▶ [Problem to solve] Copy exactly the lines of the material below that run from the one containing "template slots. -/" through the one containing "m => m.words". Copy no other lines.

▶ [Supplied data]
---
/-- The entry that a word holds. -/
def countOfWord (d : Dev) (w : W64) : Option StoreCount :=
  if w.getLsbD 63 then some ⟨d.key (128 * field w 0 45) / 128, w.extractLsb' 45 16⟩ else none

/-- The slots of the stream table. -/
def Core.streamWords (c : Core) : List W64 := c.slots.toList.flatMap fun t => split64 8 t.word

/-- A slot from its 64 bytes; reserved bits of the bind word are ignored (R9). -/
def slotOf (l : List W64) : Slot :=
  let w := listGet 0 l 1
  ⟨keep (listGet 0 l 0) 0x7FF0FFF01FF, w.extractLsb' 0 32, w.extractLsb' 32 32, (listGet 0 l 2).extractLsb' 0 32⟩

/-- The template slots. -/
def Core.templateWords (c : Core) : List W64 := c.templates.toList.flatMap fun t => split64 8 ((t.map (·.toNat)).getD 0)

/-- A template slot; 64 zero bytes are an empty one. -/
def templateOf (l : List W64) : Option V512 :=
  if l.all fun w => w == 0 then none
  else some ((l.reverse.foldl (fun x w => x * 2 ^ 64 + w.toNat) 0 : Nat) : BitVec 512)

/-- The operand queues. -/
def Core.queueWords (c : Core) : List W64 :=
  (List.range 8).flatMap fun q => (List.range 16).flatMap fun e => split64 8 ((((c.queue q)[e]?).map (·.data.toNat)).getD 0)

/-- The register image (Table 3 of 01). -/
def Regs.words (r : Regs) : List W64 := (List.range 2048).map r.word

/-- The registers that an image holds. -/
def Regs.ofWords (l : List W64) : Regs := l.zipIdx.foldl (fun r w => r.setWord w.2 w.1) Regs.reset

/-- Code of an item's kind in an inbox entry (R405). -/
def NetKind.inboxCode : NetKind → Nat
  | .message => 1 | .eos => 2 | .store => 3 | .command => 4 | .report => 0

/-- The 16 words of an inbox entry (R405). -/
def NetItem.inboxWords (x : NetItem) : List W64 :=
  let data := match x.cmd with
    | some m => m.words
    | none => split64 8 x.data.toNat
  [w64 (x.kind.inboxCode + 2 ^ 8 * x.size + 2 ^ 16 * x.slot.toNat + 2 ^ 32 * x.src.toNat), w64 x.off, 0, 0, 0, 0, 0, 0] ++ data

/-- The part of an area between the local memory image and the register image. -/
def Core.upper (c : Core) (d : Dev) (a : AreaState) (tpc : W64) : Cells :=
  cellsOf 0x30000 (split64 24 c.loc.fullBits) ++
  cellsOf 0x30100 (c.ctl.slots a tpc ++ [c.countSlot c.inbox.length]) ++
  cellsOf 0x30200 c.caps.toList ++
  (List.range 4).flatMap (fun n => cellsOf (0x30400 + 128 * n) (c.chan n).words) ++
  cellsOf 0x30800 c.streamWords ++
  cellsOf 0x31000 c.templateWords ++
  cellsOf 0x32000 c.queueWords ++
  cellsOf 0x34000 (c.mcmds.flatMap MCmd.words) ++
  cellsOf 0x34800 (c.counts.map fun x => x.word d) ++
  cellsOf 0x38000 (c.inbox.flatMap NetItem.inboxWords)

/-- Poisoned words of an area: those of the local memory and of the operand queues. -/
def Core.areaPoison (c : Core) : List Nat :=
  c.loc.poison ++ (List.range 8).flatMap fun q => (c.queue q).zipIdx.flatMap fun e =>
    (List.range 8).filterMap fun i => if e.1.poison.getLsbD i then some (0x32000 / 8 + 128 * q + 8 * e.2 + i) else none

/-! ## Tags (R402) -/

/-- The tag of line n of an area. -/
def lineTag (m : Cells) (base n : Nat) (tag : BitVec 32) : W64 :=
  Config.integrityTag (m.readN (base + 128 * n) 128) (128 * n) tag.toNat

/-- Write the tag of line n. -/
def State.retag (s : State) (base n : Nat) (tag : BitVec 32) : State :=
  { s with dev := s.dev.poke (base + 0x40000 + 8 * n) 8 (lineTag s.dev.mem base n tag).toNat }

/-- Whether every tag of an area matches. -/
def State.tagsMatch (s : State) (base : Nat) : Bool :=
  let tag : BitVec 32 := BitVec.ofNat 32 (s.dev.peek (base + 0x30100 + 8 * 29) 4)
  (List.range 2048).all fun n => w64 (s.dev.peek (base + 0x40000 + 8 * n) 8) == lineTag s.dev.mem base n tag

/-- The address of a poisoned word of an area that a restore reads as an uncorrectable error (R434): one in the local memory image or in
an operand queue stays poisoned in the context (R280), and any other is one. (Log 52, DESIGN CHOICE.) -/
def State.areaError (s : State) (base : Nat) : Option Nat :=
  (s.dev.poison.find? fun w => decide (base ≤ 8 * w ∧ 8 * w < base + areaSize) &&
    let off := 8 * w - base
    !(decide (off < 0x30000) || decide (0x32000 ≤ off ∧ off < 0x34000))).map fun w => 8 * w

/-- Entries that the inbox of an area holds. -/
def State.inboxCount (s : State) (base : Nat) : Nat := s.dev.peek (base + 0x30100 + 248 + 5) 1

/-- The state word of an area. -/
def State.areaState (s : State) (base : Nat) : AreaState := areaStateOf (w64 (s.dev.peek (base + 0x30100) 8))

/-! ## Saving and restoring -/

/-- Write a context into an area, tagged (R401, R402), with what its inbox holds. -/
def State.saveArea (s : State) (base : Nat) (c : Core) (a : AreaState) (tpc : W64) (g0 : Option Reg) : State :=
  let regs := match g0 with
    | some d => { c.regs with g := vset c.regs.g d.toNat 0 }
    | none => c.regs
  let body : Cells := (c.loc.bytes.filter fun x => decide (x.1 < 0x30000)) ++ c.upper s.dev a tpc ++ cellsOf 0x3C000 regs.words
  let mem := s.dev.mem.paste base areaSize body
  let tags := (List.range 2048).map fun n => lineTag mem base n c.ctl.ctxtag
  let mem := mem.paste (base + 0x40000) 0x4000 (cellsOf 0 tags)
  let old := s.dev.poison.filter fun w => !decide (base ≤ 8 * w ∧ 8 * w < base + areaSize)
  { s with dev := { s.dev with mem := mem, poison := insertNats (c.areaPoison.map fun w => w + base / 8) old } }

/-- Chunks of n words. -/
def chunks (n : Nat) (l : List W64) : Nat → List (List W64)
  | 0 => []
  | k + 1 => l.take n :: chunks n (l.drop n) k

/-- The waiting starts that a channel's bytes name: each start word that was saved comes back with the template and the issuer that the
start took (R293, R307), which old holds; another word, which software wrote, takes the template of its slot now, and 0 is none. -/
def startsOf (l : List W64) (old : List Start) (tmpls : Vector (Option V512) 64) (who : Issuer) (fork : Nat) : List Start :=
  l.zipIdx.filterMap fun d =>
    match (old[d.2]?).filter fun x => x.data == d.1 with
    | some x => some { x with who := { x.who with core := who.core } }
    | none => if d.1 = 0 then none else ((tmpls.toList[startSlot d.1]?).join).map fun t => (⟨d.1, t, who, fork⟩ : Start)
---
▶ [Solution below]
/-- The template slots. -/
def Core.templateWords (c : Core) : List W64 := c.templates.toList.flatMap fun t => split64 8 ((t.map (·.toNat)).getD 0)

/-- A template slot; 64 zero bytes are an empty one. -/
def templateOf (l : List W64) : Option V512 :=
  if l.all fun w => w == 0 then none
  else some ((l.reverse.foldl (fun x w => x * 2 ^ 64 + w.toNat) 0 : Nat) : BitVec 512)

/-- The operand queues. -/
def Core.queueWords (c : Core) : List W64 :=
  (List.range 8).flatMap fun q => (List.range 16).flatMap fun e => split64 8 ((((c.queue q)[e]?).map (·.data.toNat)).getD 0)

/-- The register image (Table 3 of 01). -/
def Regs.words (r : Regs) : List W64 := (List.range 2048).map r.word

/-- The registers that an image holds. -/
def Regs.ofWords (l : List W64) : Regs := l.zipIdx.foldl (fun r w => r.setWord w.2 w.1) Regs.reset

/-- Code of an item's kind in an inbox entry (R405). -/
def NetKind.inboxCode : NetKind → Nat
  | .message => 1 | .eos => 2 | .store => 3 | .command => 4 | .report => 0

/-- The 16 words of an inbox entry (R405). -/
def NetItem.inboxWords (x : NetItem) : List W64 :=
  let data := match x.cmd with
    | some m => m.words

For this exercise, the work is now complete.